With the rapid advancements in artificial intelligence, LLMs have become a promising avenue in healthcare for tasks such as text summarization and data analysis. Previous studies have demonstrated their potential in generating summaries of medical data. However, their role in analyzing wearable device outputs, such as CGM data, remains underexplored.
About the study
The present study evaluated the use of an LLM, generative pre-trained transformer-4 or GPT-4, to analyze CGM data over 14 days for type 1 diabetes patients. Synthetic CGM data was generated using an FDA-approved patient simulator, which modeled a range of glycemic control scenarios. Glucose Management Indicators (GMIs) ranged from 6.0% to 9.0%.
Study design.

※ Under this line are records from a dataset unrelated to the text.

-- ==== Sys2Proof/Laws/FixedChain.lean ====
section
/-!
SUPPORT. The operations of Machine/Chain.lean leave the part, the queue and the fuses as they are: one lemma each.
-/
namespace Sys2Proof.Machine
open Sys2Proof

@[simp] theorem applyFx_fixed (s : State) (c q : Nat) (l : List Fx) :
    (applyFx s c q l).fixed = s.fixed := by
  unfold applyFx; (try dsimp only); rw [rescan_fixed, foldl_fixed]; intro s a; cases a <;> dsimp only <;> (try split) <;> simp

@[simp] theorem chainBlockProcess_fixed (s : State) (c h : Nat) :
    (chainBlockProcess s c h).fixed = s.fixed := by
  unfold chainBlockProcess; (repeat' split) <;> simp

@[simp] theorem acceptBlock_fixed (s : State) (k : Nat) (g : Chain) (hd : Bytes) (p : Mem) (tov : Int) :
    (acceptBlock s k g hd p tov).fixed = s.fixed := by
  unfold acceptBlock; dsimp only; (repeat' split) <;> simp

@[simp] theorem checkBlock_fixed (s : State) (k : Nat) (g : Chain) (whole : Bool) (hd : Bytes) (p : Mem) :
    (checkBlock s k g whole hd p).fixed = s.fixed := by
  unfold checkBlock; (repeat' split) <;> simp

@[simp] theorem modSlot_fixed (s : State) (port slot : Nat) (f : Slot → Slot) :
    (modSlot s port slot f).fixed = s.fixed := by
  simp [modSlot]

@[simp] theorem sampleBlockCommit_fixed (s : State) (port slot : Nat) (hd : Bytes) :
    (sampleBlockCommit s port slot hd).fixed = s.fixed := by
  unfold sampleBlockCommit; dsimp only; (repeat' split) <;> simp

@[simp] theorem stagingCopyDone_fixed (s : State) (port slot : Nat) :
    (stagingCopyDone s port slot).fixed = s.fixed := by
  unfold stagingCopyDone; split <;> simp

@[simp] theorem starvationTimeout_fixed (s : State) (c h : Nat) :
    (starvationTimeout s c h).fixed = s.fixed := by
  unfold starvationTimeout; (repeat' split) <;> simp

@[simp] theorem chainBind_fixed (h : CmdHdr) (b : ChainBindBody) (s : State) (x : Ctx) :
    (chainBind h b s x).st.fixed = s.fixed := by
  unfold chainBind; (repeat' split) <;> simp

@[simp] theorem groupCmd_fixed (h : CmdHdr) (n : Nat) (f : State → Chain → State) (s : State) (x : Ctx)
    (hf : ∀ s g, (f s g).fixed = s.fixed) : (groupCmd h n f s x).st.fixed = s.fixed := by
  unfold groupCmd; (repeat' split) <;> simp [hf, CmdRes.refuse]

@[simp] theorem chainStart_fixed (s : State) (g : Chain) :
    (chainStart s g).fixed = s.fixed := by
  simp [chainStart]

@[simp] theorem chainStop_fixed (s : State) (g : Chain) :
    (chainStop s g).fixed = s.fixed := by
  simp [chainStop]

@[simp] theorem endGroup_fixed (s : State) (g : Chain) :
    (endGroup s g).fixed = s.fixed := by
  simp [endGroup]

@[simp] theorem timedClear_fixed (h : CmdHdr) (sync tc : Nat) (s : State) (u4 : Ctx) :
    (timedClear h sync tc s u4).st.fixed = s.fixed := by
  unfold timedClear; dsimp only; (repeat' split) <;> simp [apply_ite State.fixed, foldl_fixed]

@[simp] theorem syncGroupClear_fixed (s : State) (c h : Nat) :
    (syncGroupClear s c h).fixed = s.fixed := by
  unfold syncGroupClear; dsimp only; (repeat' split) <;> simp

@[simp] theorem take_fixed (s : State) (l : LegRef) :
    (take s l).fixed = s.fixed := by
  unfold take; (repeat' split) <;> simp

end Sys2Proof.Machine
end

The setup above shows the evaluation procedure for a single case.
The study consisted of two parts—a quantitative metric evaluation and a qualitative data summarization. For the quantitative analysis, GPT-4 was prompted to calculate standardized CGM metrics such as mean glucose, glycemic variability, and time spent in specified glucose ranges. These outputs were compared to generated metrics related to real features or ground truth values.
For the qualitative evaluation, GPT-4 was tasked with producing narrative summaries across five categories, namely, hypoglycemia, hyperglycemia, glycemic variability, data quality, and primary clinical takeaways.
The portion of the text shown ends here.